Exercise requirements:
Please transcribe every record below exactly as it appears.

╭─ Input for this task

-- ==== Sys2Proof/Tests/Slice0.lean ====
section
/-! SUPPORT. Tests of the model against the spec's own vectors (95_test_vectors.md V1 to V108, named in each docstring), the smoke
tests of the well-formedness checks, and a witness for the hypotheses of each statement. -/

namespace Sys2Proof.Machine

/-! A bench: the test instance of 95_test_vectors.md, after power-on, with the target's answers given. -/

def testParams (cap : Capture) : Params := ⟨⟨1, 2, 3, 4⟩, 2, 5, 0, 0, 100, 0x01#7, 0x0F#8, 0x37#7, cap⟩

def bench (cap : Capture) (answers : List Level) : State := { State.powerOn (testParams cap) with misoIn := answers }

/-- "MISO spells x" in the byte after n discarded ones, whose answers are any value. -/
def spells (n : Nat) (x : Byte) : List Level := List.replicate (8 * n) true ++ bitsMsbFirst x

/-- The outcome is a next state, and the check holds of it. -/
def ends (o : Out) (check : State → Bool) : Bool :=
  match o with
  | .next t => check t
  | .fault _ => false
  | .refused _ => false

/-- WRREG 0x2A, 0x55 after its event of index 5, `CK(1)` of bit 7 (V41, V105). -/
def wrregMidBit : State :=
  { bench .sample [] with
    srOut := some 0x2A#8, srIn := some 0x00#8, bitCnt := some 0, phase := .run (.wrreg 0x2A#7 0x55#8) 6, busy := true,
    curCmd := some 0x202A55#24, sclk := true, csN := false, guard := true,
    trace := [.cs false, .wait .csLead, .guardAcq, .dout false, .wait .bitSettle, .ck true] }

/-- XFER 0xFF after its event of index 0, `GUARD_ACQ`. -/
def xferAfterAcquire : State :=
  { bench .sample [] with
    srOut := some 0xFF#8, srIn := some 0x00#8, bitCnt := some 0, phase := .run (.xfer 0xFF#8) 1, busy := true,
    curCmd := some 0x1000FF#24, guard := true, trace := [.guardAcq] }

/-- RDREG 0x10 in the chip-select lead: running outside the guard. -/
def rdregInLead : State :=
  { bench .sample [] with
    phase := .run (.rdreg 0x10#7) 1, busy := true, curCmd := some 0x301000#24, csN := false, trace := [.cs false] }

/-! Well-formedness: each check refuses an ill-formed term. -/

theorem test_byte_above_range : byteInRange 256 = false ∧ byteInRange 255 = true := by decide
theorem test_byte_negative : byteInRange (-1) = false ∧ byteInRange 0 = true := by decide
theorem test_addr_above_range : addrInRange 128 = false ∧ addrInRange 127 = true := by decide
theorem test_addr_negative : addrInRange (-1) = false ∧ addrInRange 0 = true := by decide
theorem test_word_above_range : wordInRange 0x1000000 = false ∧ wordInRange 0xFFFFFF = true := by decide
theorem test_word_negative : wordInRange (-1) = false := by decide
theorem test_line_xfer_refused : AsmLine.wellFormed (.xfer 256) = false := by decide
theorem test_line_wrreg_addr_refused : AsmLine.wellFormed (.wrreg 0x80 0) = false := by decide
theorem test_line_wrreg_value_refused : AsmLine.wellFormed (.wrreg 0 256) = false := by decide
theorem test_line_rdreg_refused : AsmLine.wellFormed (.rdreg 128) = false := by decide
theorem test_line_word_refused : AsmLine.wellFormed (.word (-1)) = false := by decide
theorem test_shared_pin_refused :
    Params.wellFormed { testParams .sample with pins := ⟨1, 2, 1, 4⟩ } = false ∧
      (testParams .sample).wellFormed = true := by decide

╰─

Task answer:
-- ==== Sys2Proof/Tests/Slice0.lean ====
section
/-! SUPPORT. Tests of the model against the spec's own vectors (95_test_vectors.md V1 to V108, named in each docstring), the smoke
tests of the well-formedness checks, and a witness for the hypotheses of each statement. -/

namespace Sys2Proof.Machine

/-! A bench: the test instance of 95_test_vectors.md, after power-on, with the target's answers given. -/

def testParams (cap : Capture) : Params := ⟨⟨1, 2, 3, 4⟩, 2, 5, 0, 0, 100, 0x01#7, 0x0F#8, 0x37#7, cap⟩

def bench (cap : Capture) (answers : List Level) : State := { State.powerOn (testParams cap) with misoIn := answers }

/-- "MISO spells x" in the byte after n discarded ones, whose answers are any value. -/
def spells (n : Nat) (x : Byte) : List Level := List.replicate (8 * n) true ++ bitsMsbFirst x

/-- The outcome is a next state, and the check holds of it. -/
def ends (o : Out) (check : State → Bool) : Bool :=
  match o with
  | .next t => check t
  | .fault _ => false
  | .refused _ => false

/-- WRREG 0x2A, 0x55 after its event of index 5, `CK(1)` of bit 7 (V41, V105). -/
def wrregMidBit : State :=
  { bench .sample [] with
    srOut := some 0x2A#8, srIn := some 0x00#8, bitCnt := some 0, phase := .run (.wrreg 0x2A#7 0x55#8) 6, busy := true,
    curCmd := some 0x202A55#24, sclk := true, csN := false, guard := true,
    trace := [.cs false, .wait .csLead, .guardAcq, .dout false, .wait .bitSettle, .ck true] }

/-- XFER 0xFF after its event of index 0, `GUARD_ACQ`. -/
def xferAfterAcquire : State :=
  { bench .sample [] with
    srOut := some 0xFF#8, srIn := some 0x00#8, bitCnt := some 0, phase := .run (.xfer 0xFF#8) 1, busy := true,
    curCmd := some 0x1000FF#24, guard := true, trace := [.guardAcq] }

/-- RDREG 0x10 in the chip-select lead: running outside the guard. -/
def rdregInLead : State :=
  { bench .sample [] with
    phase := .run (.rdreg 0x10#7) 1, busy := true, curCmd := some 0x301000#24, csN := false, trace := [.cs false] }

/-! Well-formedness: each check refuses an ill-formed term. -/

theorem test_byte_above_range : byteInRange 256 = false ∧ byteInRange 255 = true := by decide
theorem test_byte_negative : byteInRange (-1) = false ∧ byteInRange 0 = true := by decide
theorem test_addr_above_range : addrInRange 128 = false ∧ addrInRange 127 = true := by decide
theorem test_addr_negative : addrInRange (-1) = false ∧ addrInRange 0 = true := by decide
theorem test_word_above_range : wordInRange 0x1000000 = false ∧ wordInRange 0xFFFFFF = true := by decide
theorem test_word_negative : wordInRange (-1) = false := by decide
theorem test_line_xfer_refused : AsmLine.wellFormed (.xfer 256) = false := by decide
theorem test_line_wrreg_addr_refused : AsmLine.wellFormed (.wrreg 0x80 0) = false := by decide
theorem test_line_wrreg_value_refused : AsmLine.wellFormed (.wrreg 0 256) = false := by decide
theorem test_line_rdreg_refused : AsmLine.wellFormed (.rdreg 128) = false := by decide
theorem test_line_word_refused : AsmLine.wellFormed (.word (-1)) = false := by decide
theorem test_shared_pin_refused :
    Params.wellFormed { testParams .sample with pins := ⟨1, 2, 1, 4⟩ } = false ∧
      (testParams .sample).wellFormed = true := by decide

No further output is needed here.